From the primary documents we have, Murrieta did not have a horse named Tornado. Even the original McCulley stories did not have a horse named Tornado. McCulley wrote about a “black horse,” with a lot of speed. The origins to Tornado are actually in the Disney TV series (1958–1959). That’s the first time Zorro’s horse gets a name.
However, in John Rollin Ridge’s novel, Life and Adventures of Joaquin Murieta (1854) there are several passages that seem “Tornado-esque.” For instance, in a description of Three-Fingered Jack (Murrieta’s famed bandit colleague) we read: “To see this man, with his large and rugged frame in which the strength of a dozen common men slumbered — his face and forehead scarred with bullets and grooved with the wrinkles of grim thoughts, and his intensely lighted eyes glaring maliciously, like caverned demons, under his shaggy brows — to see such a man mounted upon a raven-black horse whose nostrils drew air like a gust of wind into his broad chest, whose wrathful hoof pawed the ground as if the spirit of his rider inspired him, and whose wild orbs rolled from side to side in untamable fire — would aptly remind one of old Satan himself, mounted upon a hell-born beast, after he had been ‘let loose for a thousand years.’”
That seems pretty Tornado-like to me!
-6. I think Murrieta was one of a few sources for Zorro. Who were the others? What were their stories?
Yes, there is a debate about whether Murrieta is the only inspiration for Zorro. If we go even farther back, we find William Lamport (1611–1659) an Irish-born adventurer who entered the Spanish court and then traveled to Mexico. He was captured and imprisoned by the Mexican Inquisition for more than a decade for a plot to overthrow the Spanish Crown.

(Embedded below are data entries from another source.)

/-- The read path: Read Store places a read at position 6 and waits; with the path free and the store serving reads, the first waiting requester
after the one served last is served; a Read Store read in service is answered with its bytes, leaving memory alone; a player's
refill appends codes to its buffer and frees the path. -/
def Obligations.ReadPathServesInTurn : Prop :=
  ∀ (q : Req) (b : BlockNo) (o n : Nat) (s : State),
    (InHand .readStore q s → 1 ≤ n → n ≤ 240 → o + n ≤ 131072 → erasesBlock s = false →
      ∃ t, exec (.readStore q b o n) s = .next t ∧ StillWaits q s t ∧ t.path = { s.path with raw := some ⟨b, o, n, q.port⟩ }
        ∧ SameButPorts { s with path := t.path } t)
    ∧ (∀ k : Fin 7, s.path.inService = none → servesReads s.store.state = true → readWaits s k = true →
        (∀ j : Fin 7, readWaits s j = true → (k.val + 6 - s.path.lastServed.val) % 7 ≤ (j.val + 6 - s.path.lastServed.val) % 7) →
      ∃ t, exec .readPathServe s = .next t ∧ t.path.inService = some k ∧ t.path.lastServed = k
        ∧ (∀ p : PlayerNo, p.val = k.val → t.player p = { s.player p with read := .inService })
        ∧ (∀ p : PlayerNo, p.val ≠ k.val → t.player p = s.player p) ∧ { t with path := s.path, players := s.players } = s)
    ∧ (∀ r j, s.path.inService = some 6 → s.path.raw = some r → (s.port r.port).state = .executing j →
      ∃ t bs, exec .readStoreComplete s = .next t ∧ (t.port r.port).state = .ready ⟨.ok, noCond, j.tag, .bytes bs⟩
        ∧ bs.length = r.length ∧ (∀ k, k < r.length → bs[k]? = some (byteAt s.mem (addressOf r.block (r.offset + k))))
        ∧ t.path.inService = none ∧ t.path.raw = none ∧ SameButPorts { s with path := t.path } t)
    ∧ (∀ p : PlayerNo, s.path.inService = some (pathPosition p) → s.path.discard = false →
      ∃ t, exec .refillLand s = .next t ∧ t.path.inService = none
        ∧ (t.player p).buffer = (s.player p).buffer ++ refillCodes s (s.player p)
        ∧ ((s.player p).state = .filling → (t.player p).state = .playing) ∧ (refillCodes s (s.player p)).length ≤ 256
        ∧ (∀ p', p' ≠ p → t.player p' = s.player p') ∧ { t with path := s.path, players := s.players, store := s.store } = s)

/-- Protect Group, and Unprotect Group with the key held or the group unprotected, write one indication of the map. Without an erase batch
nothing else changes. Protect Group drops the group's unkeyed entries from a batch that is gathering or erasing, counting them: where the
block in hand is one of them its erase stops and the next block follows, and a batch left empty ends with the store READY and
ERASE_DONE. That the subject of ERASE_DONE is the lowest block that ever joined the batch is the model's choice (log 18), as are the bits
of the map and of the mask (log 54). -/
def Obligations.ProtectionIsWritten : Prop :=
  ∀ (q : Req) (g : Fin 16) (s : State),
    let written := fun t : State => ∀ k : Fin 16, t.prot.getLsbD k.val = (decide (k = g) || s.prot.getLsbD k.val)
    let gone := s.store.batch.filter fun e => e.block.val / 16 == g.val && !e.keyed
    let rest := s.store.batch.filter fun e => !(e.block.val / 16 == g.val && !e.keyed)
    let tally := { s.store.tally with dropped := s.store.tally.dropped + gone.length }
    (InHand .protectGroup q s → s.store.batch = [] →
      ∃ t, exec (.protectGroup q g.val) s = .next t ∧ written t
        ∧ Answered q .ok ⟨false, false, false, s.prot.getLsbD g.val⟩ (.protection t.prot) s t
        ∧ SameButPorts { s with prot := t.prot } t)
    ∧ (InHand .protectGroup q s → s.store.state = .gathering → s.store.inHand = none → rest ≠ [] →
      ∃ t, exec (.protectGroup q g.val) s = .next t ∧ written t ∧ t.store = { s.store with batch := rest, tally := tally }
        ∧ Answered q .ok ⟨false, false, false, s.prot.getLsbD g.val⟩ (.protection t.prot) s t
        ∧ SameButPorts { s with prot := t.prot, store := t.store } t)
    ∧ (InHand .protectGroup q s → s.store.state = .gathering → s.store.inHand = none → s.store.save = none → gone ≠ [] → rest = [] →
      ∃ t, exec (.protectGroup q g.val) s = .next t ∧ written t ∧ t.store.state = .ready ∧ t.store.batch = []
        ∧ (∀ p, s.phase = .running → (s.port p).enabled = true → (s.port p).mask.getLsbD 18 = true → (s.port p).queue.length < 16 →
            (t.port p).queue = (s.port p).queue ++
              [⟨.eraseDone, .block tally.lowest, detail tally.erased tally.dirty tally.dropped tally.clips, s.siteTime⟩])
        ∧ Answered q .ok ⟨false, false, false, s.prot.getLsbD g.val⟩ (.protection t.prot) s t
        ∧ SameButPorts { s with prot := t.prot, store := t.store } t)
    ∧ (∀ e, InHand .protectGroup q s → s.store.state = .erasing → s.store.stage = .erasing → s.store.inHand = some e.block →
        e ∈ gone → (∀ d ∈ rest, d.block ≠ e.block) → rest ≠ [] →
      ∃ t, exec (.protectGroup q g.val) s = .next t ∧ written t
        ∧ t.store = { s.store with batch := rest, tally := tally, inHand := lowestOf rest }
        ∧ (∀ a, a / 131072 ≠ e.block.val → byteAt t.mem a = byteAt s.mem a)
        ∧ Answered q .ok ⟨false, false, false, s.prot.getLsbD g.val⟩ (.protection t.prot) s t
        ∧ SameButPorts { s with prot := t.prot, store := t.store, mem := t.mem, free := t.free } t)
    ∧ (InHand .unprotectGroup q s → (s.key = true ∨ s.prot.getLsbD g.val = false) →
      ∃ t, exec (.unprotectGroup q g.val) s = .next t
        ∧ (∀ k : Fin 16, t.prot.getLsbD k.val = (!decide (k = g) && s.prot.getLsbD k.val))
        ∧ Answered q .ok ⟨false, false, false, !s.prot.getLsbD g.val⟩ (.protection t.prot) s t
        ∧ SameButPorts { s with prot := t.prot } t)
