@[simp] theorem State.eachPort_pending (s : State) (f : Port → Port) : (s.eachPort f).pending = s.pending := rfl
@[simp] theorem State.eachPort_phase (s : State) (f : Port → Port) : (s.eachPort f).phase = s.phase := rfl
@[simp] theorem State.eachPort_resetKind (s : State) (f : Port → Port) : (s.eachPort f).resetKind = s.resetKind := rfl
@[simp] theorem State.eachPort_straps (s : State) (f : Port → Port) : (s.eachPort f).straps = s.straps := rfl
@[simp] theorem State.eachPort_startUp (s : State) (f : Port → Port) : (s.eachPort f).startUp = s.startUp := rfl
@[simp] theorem State.eachPort_key (s : State) (f : Port → Port) : (s.eachPort f).key = s.key := rfl
@[simp] theorem State.eachPort_free (s : State) (f : Port → Port) : (s.eachPort f).free = s.free := rfl
@[simp] theorem State.eachPort_siteTime (s : State) (f : Port → Port) : (s.eachPort f).siteTime = s.siteTime := rfl
@[simp] theorem State.eachPort_recordValid (s : State) (f : Port → Port) : (s.eachPort f).recordValid = s.recordValid := rfl
@[simp] theorem State.eachPort_siteCode (s : State) (f : Port → Port) : (s.eachPort f).siteCode = s.siteCode := rfl
@[simp] theorem State.eachPort_fleet (s : State) (f : Port → Port) : (s.eachPort f).fleet = s.fleet := rfl
@[simp] theorem State.eachPort_slots (s : State) (f : Port → Port) : (s.eachPort f).slots = s.slots := rfl
@[simp] theorem State.eachPort_racks (s : State) (f : Port → Port) : (s.eachPort f).racks = s.racks := rfl
@[simp] theorem State.eachPort_ready (s : State) (f : Port → Port) : (s.eachPort f).ready = s.ready := rfl
@[simp] theorem State.eachPort_armed (s : State) (f : Port → Port) : (s.eachPort f).armed = s.armed := rfl
@[simp] theorem State.eachPort_charge (s : State) (f : Port → Port) : (s.eachPort f).charge = s.charge := rfl
@[simp] theorem State.eachPort_issue (s : State) (f : Port → Port) : (s.eachPort f).issue = s.issue := rfl
@[simp] theorem State.eachPort_groups (s : State) (f : Port → Port) : (s.eachPort f).groups = s.groups := rfl
@[simp] theorem State.eachPort_tune (s : State) (f : Port → Port) : (s.eachPort f).tune = s.tune := rfl
@[simp] theorem State.eachPort_resync (s : State) (f : Port → Port) : (s.eachPort f).resync = s.resync := rfl
@[simp] theorem State.eachPort_channels (s : State) (f : Port → Port) : (s.eachPort f).channels = s.channels := rfl
@[simp] theorem State.eachPort_presence (s : State) (f : Port → Port) : (s.eachPort f).presence = s.presence := rfl
@[simp] theorem State.eachPort_links (s : State) (f : Port → Port) : (s.eachPort f).links = s.links := rfl
@[simp] theorem State.eachPort_mix (s : State) (f : Port → Port) : (s.eachPort f).mix = s.mix := rfl
@[simp] theorem State.eachPort_window (s : State) (f : Port → Port) : (s.eachPort f).window = s.window := rfl
@[simp] theorem State.eachPort_outNext (s : State) (f : Port → Port) : (s.eachPort f).outNext = s.outNext := rfl
@[simp] theorem State.eachPort_outNow (s : State) (f : Port → Port) : (s.eachPort f).outNow = s.outNow := rfl
@[simp] theorem State.eachPort_mem (s : State) (f : Port → Port) : (s.eachPort f).mem = s.mem := rfl
@[simp] theorem State.eachPort_blocks (s : State) (f : Port → Port) : (s.eachPort f).blocks = s.blocks := rfl
@[simp] theorem State.eachPort_directory (s : State) (f : Port → Port) : (s.eachPort f).directory = s.directory := rfl
@[simp] theorem State.eachPort_store (s : State) (f : Port → Port) : (s.eachPort f).store = s.store := rfl
@[simp] theorem State.eachPort_prot (s : State) (f : Port → Port) : (s.eachPort f).prot = s.prot := rfl
@[simp] theorem State.eachPort_path (s : State) (f : Port → Port) : (s.eachPort f).path = s.path := rfl
@[simp] theorem State.eachPort_players (s : State) (f : Port → Port) : (s.eachPort f).players = s.players := rfl
@[simp] theorem State.eachPort_emergency (s : State) (f : Port → Port) : (s.eachPort f).emergency = s.emergency := rfl
@[simp] theorem State.eachPort_unit (s : State) (f : Port → Port) (k : UnitNo) : (s.eachPort f).unit k = s.unit k := rfl
@[simp] theorem State.eachPort_slot (s : State) (f : Port → Port) (k : SlotIx) : (s.eachPort f).slot k = s.slot k := rfl
@[simp] theorem State.eachPort_rack (s : State) (f : Port → Port) (k : RackNo) : (s.eachPort f).rack k = s.rack k := rfl
@[simp] theorem State.eachPort_group (s : State) (f : Port → Port) (k : GroupNo) : (s.eachPort f).group k = s.group k := rfl
@[simp] theorem State.eachPort_channel (s : State) (f : Port → Port) (k : ChanNo) : (s.eachPort f).channel k = s.channel k := rfl
@[simp] theorem State.eachPort_player (s : State) (f : Port → Port) (k : PlayerNo) : (s.eachPort f).player k = s.player k := rfl

theorem State.updPort_port (s : State) (p : PortId) (f : Port → Port) (p' : PortId) :
    (s.updPort p f).port p' = if p = p' then f (s.port p') else s.port p' := by
  cases p <;> cases p' <;> rfl
@[simp] theorem State.updPort_port_self (s : State) (p : PortId) (f : Port → Port) : (s.updPort p f).port p = f (s.port p) := by
  cases p <;> rfl
@[simp] theorem State.eachPort_port (s : State) (f : Port → Port) (p : PortId) : (s.eachPort f).port p = f (s.port p) := by
  cases p <;> rfl

end Machine

end Sys2Proof
end

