/-- Settles O60: the decisions queue nothing while start-up runs, STARTUP goes into them as the ports leave STARTING, and what an active input raises
comes after it. -/
theorem startUpOpensPorts : Obligations.StartUpOpensPorts := by
  intro s hphase hpolled hidentify
  have hframe := started_frame s
  have hport := decideAll_port hphase
  refine ⟨_, exec_startupEnd (startUpDue_of_polled hphase hpolled hidentify), hframe.phase, fun p hen hstate => ?idle,
    fun p hen hqueue => ?queue, fun c _ hinput => ?decided, hframe.fleet, hframe.slots, ?rest⟩
  case idle =>
    rw [← hport p] at hen hstate
    exact (raiseByInput_samePortStates _ p).trans (openPorts_idle hen hstate)
  case queue =>
    rw [← hport p] at hen hqueue
    obtain ⟨rest, hrest⟩ := (QueuesGrow.raiseByInput (openPorts (decideAll s))).grows p
    rw [openPorts_queue hen hqueue, (decideAll_frame s).siteTime] at hrest
    refine ⟨startUpDetail (decideAll s), rest, hrest.symm, ?_⟩
    rw [startUpDetail_status, (decideAll_frame s).recordValid, (decideAll_frame s).resetKind]
  case decided =>
    rw [started_of_quiet hinput, openPorts_channel, openPorts_decidedState]
    exact decideAll_decidedState s c
  case rest =>
    rw [hframe.phase]
    exact hframe.rosterOnly

end Sys2Proof.Machine
end

section
/-! PROOFS. One step of the machine (95_what_each_step_holds): the front command is taken, or the part idles (log 5). -/

namespace Sys2Proof.Machine

/-- The front command leaves the queue before it acts: it runs on the state that holds only the commands behind it. -/
theorem step_of_pending_cons {s : State} {i : Instr} {rest : List Instr} (h : s.pending = i :: rest) :
    step s = exec i { s with pending := rest } := by
  simp only [step, h]

theorem step_of_pending_nil {s : State} (h : s.pending = []) : step s = .next s := by
  simp only [step, h]

/-- Settles O1, by the two forms of the queue. -/
theorem stepTakesFront : Obligations.StepTakesFront :=
  ⟨fun _ _ _ => step_of_pending_cons, fun _ => step_of_pending_nil⟩

end Sys2Proof.Machine
end
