-- ==== Sys2Proof/Machine/HuffmanEncode.lean ====
section
/-! DEFINITION. The Huffman encoder commands: HUF_FREQ, HUF_BUILD, HUF_PACK, HUF_ENC
(spec/40_huffman_encode.md). -/

namespace Sys2Proof.Machine

/-- How often each symbol occurs (40_huffman_encode R181); "32-bit, cannot overflow". -/
def countSymbols (data : List Byte) : Table Word :=
  Table.ofFn fun s => BitVec.ofNat 32 (data.count s)

/-- The body of HUF_FREQ (40_huffman_encode R181). -/
def State.writeFreq (s : State) : State := { s with freq := countSymbols s.inData }

/-- The body of HUF_BUILD for S ≥ 1 (40_huffman_encode R186). -/
def State.writeTable (s : State) : State :=
  { s with
    ct := tableOf (codesOf s.freq)
    tableEntries := BitVec.ofNat 9 (distinctSymbols s.freq) }

/-- `Pack` (40_huffman_encode R187) from input index `i` on, when `len` bits are already packed:
NO_CODE is checked before OUT_OVERFLOW at each index. -/
def packFrom (ct : Table CtEntry) (maxOut : Nat) : (i len : Nat) → List Byte → Except CodecError Bits
  | _, _, [] => .ok []
  | i, len, s :: rest =>
    if (ct.get s).valid = false then .error ⟨.noCode, i⟩
    else if 8 * maxOut < len + (ct.get s).len.toNat then .error ⟨.outOverflow, i⟩
    else
      match packFrom ct maxOut (i + 1) (len + (ct.get s).len.toNat) rest with
      | .ok b => .ok ((ct.get s).code ++ b)
      | .error e => .error e

/-- The results of HUF_PACK for the bit-string `b` (40_huffman_encode R188). -/
def State.writePacked (s : State) (b : Bits) : State :=
  { s.writeOut (packBits b) with bitLen := BitVec.ofNat 32 b.length, symCount := s.inLen }

/-- The body of HUF_PACK after its start check, with the completion (40_huffman_encode R188). -/
def State.packBody (s : State) : State :=
  match packFrom s.ct s.cfg.maxOut 0 0 s.inData with
  | .ok b => (s.writePacked b).complete
  | .error e => s.failPack e

/-- FREQ all zero, CT all clear, TABLE_ENTRIES zero: their reset values (10_state R46, R50, R51). -/
def State.clearTables (s : State) : State :=
  { s with
    freq := Table.ofFn fun _ => 0
    ct := Table.ofFn fun _ => CtEntry.clear
    tableEntries := 0 }

/-- HUF_FREQ (40_huffman_encode R181). -/
def execHufFreq (s : State) : Host.Outcome State Fault Refusal :=
  if s.inTooLong then .next (s.failStart .inLenTooLarge 0)
  else .next s.writeFreq.complete

/-- HUF_BUILD (40_huffman_encode R186): IN and IN_LEN are not read. -/
def execHufBuild (s : State) : Host.Outcome State Fault Refusal :=
  if distinctSymbols s.freq = 0 then .next (s.failStart .emptyInput 0)
  else .next s.writeTable.complete

/-- HUF_PACK (40_huffman_encode R188). -/
def execHufPack (s : State) : Host.Outcome State Fault Refusal :=
  if s.inTooLong then .next (s.failStart .inLenTooLarge 0)
  else .next s.packBody

/-- The empty-input result of HUF_ENC: the counting body over no input leaves FREQ all zero, the builder
is not invoked, and OUT is unchanged (40_huffman_encode R189). -/
def State.encodeEmpty (s : State) : State :=
  { s.clearTables with outLen := 0, bitLen := 0, symCount := 0 }

/-- HUF_ENC (40_huffman_encode R189): the bodies of HUF_FREQ, HUF_BUILD and HUF_PACK in one command,
with the empty-input short-circuit. EMPTY_INPUT is unreachable here, because S ≥ 1. -/
def execHufEnc (s : State) : Host.Outcome State Fault Refusal :=
  if s.inTooLong then .next (s.failStart .inLenTooLarge 0)
  else if s.inLen = 0 then .next s.encodeEmpty.complete
  else .next s.writeFreq.writeTable.packBody

end Sys2Proof.Machine
end

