@[simp] theorem State.acknowledge_cfg (v : Word) : (s.acknowledge v).cfg = s.cfg := rfl
@[simp] theorem State.acknowledge_ie (v : Word) : (s.acknowledge v).ie = s.ie := rfl
@[simp] theorem State.acknowledge_cmd (v : Word) : (s.acknowledge v).cmd = s.cmd := rfl
@[simp] theorem State.acknowledge_status (v : Word) : (s.acknowledge v).status = s.status.w1c v := rfl
@[simp] theorem State.acknowledge_errCode (v : Word) : (s.acknowledge v).errCode = s.errCode := rfl
@[simp] theorem State.acknowledge_faultPos (v : Word) : (s.acknowledge v).faultPos = s.faultPos := rfl
@[simp] theorem State.acknowledge_inLen (v : Word) : (s.acknowledge v).inLen = s.inLen := rfl
@[simp] theorem State.acknowledge_outLen (v : Word) : (s.acknowledge v).outLen = s.outLen := rfl
@[simp] theorem State.acknowledge_symCount (v : Word) : (s.acknowledge v).symCount = s.symCount := rfl
@[simp] theorem State.acknowledge_bitLen (v : Word) : (s.acknowledge v).bitLen = s.bitLen := rfl
@[simp] theorem State.acknowledge_workers (v : Word) : (s.acknowledge v).workers = s.workers := rfl
@[simp] theorem State.acknowledge_tableEntries (v : Word) : (s.acknowledge v).tableEntries = s.tableEntries := rfl
@[simp] theorem State.acknowledge_runs (v : Word) : (s.acknowledge v).runs = s.runs := rfl
@[simp] theorem State.acknowledge_freq (v : Word) : (s.acknowledge v).freq = s.freq := rfl
@[simp] theorem State.acknowledge_ct (v : Word) : (s.acknowledge v).ct = s.ct := rfl
@[simp] theorem State.acknowledge_inMem (v : Word) : (s.acknowledge v).inMem = s.inMem := rfl
@[simp] theorem State.acknowledge_outMem (v : Word) : (s.acknowledge v).outMem = s.outMem := rfl
@[simp] theorem State.acknowledge_phase (v : Word) : (s.acknowledge v).phase = s.phase := rfl
@[simp] theorem State.acknowledge_latched (v : Word) : (s.acknowledge v).latched = s.latched := rfl
@[simp] theorem State.acknowledge_inDraw (v : Word) : (s.acknowledge v).inDraw = s.inDraw := rfl
@[simp] theorem State.acknowledge_outDraw (v : Word) : (s.acknowledge v).outDraw = s.outDraw := rfl
@[simp] theorem State.acknowledge_draws (v : Word) : (s.acknowledge v).draws = s.draws := rfl
@[simp] theorem State.acknowledge_inputs (v : Word) : (s.acknowledge v).inputs = s.inputs := rfl
@[simp] theorem State.acknowledge_responses (v : Word) : (s.acknowledge v).responses = s.responses := rfl

@[simp] theorem State.respond_cfg (r : BusResponse) : (s.respond r).cfg = s.cfg := rfl
@[simp] theorem State.respond_ie (r : BusResponse) : (s.respond r).ie = s.ie := rfl
@[simp] theorem State.respond_cmd (r : BusResponse) : (s.respond r).cmd = s.cmd := rfl
@[simp] theorem State.respond_status (r : BusResponse) : (s.respond r).status = s.status := rfl
@[simp] theorem State.respond_errCode (r : BusResponse) : (s.respond r).errCode = s.errCode := rfl
@[simp] theorem State.respond_faultPos (r : BusResponse) : (s.respond r).faultPos = s.faultPos := rfl
@[simp] theorem State.respond_inLen (r : BusResponse) : (s.respond r).inLen = s.inLen := rfl
@[simp] theorem State.respond_outLen (r : BusResponse) : (s.respond r).outLen = s.outLen := rfl
@[simp] theorem State.respond_symCount (r : BusResponse) : (s.respond r).symCount = s.symCount := rfl
@[simp] theorem State.respond_bitLen (r : BusResponse) : (s.respond r).bitLen = s.bitLen := rfl
@[simp] theorem State.respond_workers (r : BusResponse) : (s.respond r).workers = s.workers := rfl
@[simp] theorem State.respond_tableEntries (r : BusResponse) : (s.respond r).tableEntries = s.tableEntries := rfl
@[simp] theorem State.respond_runs (r : BusResponse) : (s.respond r).runs = s.runs := rfl
@[simp] theorem State.respond_freq (r : BusResponse) : (s.respond r).freq = s.freq := rfl
@[simp] theorem State.respond_ct (r : BusResponse) : (s.respond r).ct = s.ct := rfl
@[simp] theorem State.respond_inMem (r : BusResponse) : (s.respond r).inMem = s.inMem := rfl
@[simp] theorem State.respond_outMem (r : BusResponse) : (s.respond r).outMem = s.outMem := rfl
@[simp] theorem State.respond_phase (r : BusResponse) : (s.respond r).phase = s.phase := rfl
@[simp] theorem State.respond_latched (r : BusResponse) : (s.respond r).latched = s.latched := rfl
@[simp] theorem State.respond_inDraw (r : BusResponse) : (s.respond r).inDraw = s.inDraw := rfl
@[simp] theorem State.respond_outDraw (r : BusResponse) : (s.respond r).outDraw = s.outDraw := rfl
@[simp] theorem State.respond_draws (r : BusResponse) : (s.respond r).draws = s.draws := rfl
@[simp] theorem State.respond_inputs (r : BusResponse) : (s.respond r).inputs = s.inputs := rfl
@[simp] theorem State.respond_responses (r : BusResponse) : (s.respond r).responses = r :: s.responses := rfl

He was burned at the stake. Some scholars have pointed out similarities in the life of Lamport and the fictional Zorro. Closer to California, two other bandits often are mentioned. The first is Salomon Pico (1821–1860), a bandit who had a wealthy background, which some have said seems more a match with the aristocratic heritage of the Zorro legend. The other is Tiburcio Vasquez (1835–1875), a bandit who was active in California slightly after Murrieta. Both Murrieta and Vasquez have natural parks and geographies named after them.
The Murrieta legend stuck because of the Ridge novel. Murrieta became a symbol for the wrongs done to Mexicans and Mexican-Americans in the years after the Mexican-American War. Pico and Vasquez also enjoyed fame, but Murrieta’s legend continues to grow and change. Even now, there is an annual Horse Ride and celebration of Murrieta in the Fresno area. There is an International Association of the Descendants of Joaquin Murrieta that promotes the memory of the folk hero. The enduring story about Murrieta makes it more likely that Johnston McCulley drew from the more well-known tales of Murrieta in crafting Zorro.
And there is a larger issue. Joaquin Murrieta’s head was supposedly cut off by California Rangers and put into a jar. For years after, the head was displayed for the morbidly curious to see. The legend has it that the head made it into San Francisco museum, but was lost after the 1906 earthquake. Murrieta symbolizes the racial violence that characterized the Old West, but also the way in which this violent history has been cut off from the broader stories we tell of American history. In the same way the history of Murrieta has been cut off from the history of Zorro and popular culture, the history of Mexican-Americans has been lopped off from the story of America. It’s time we tell better stories.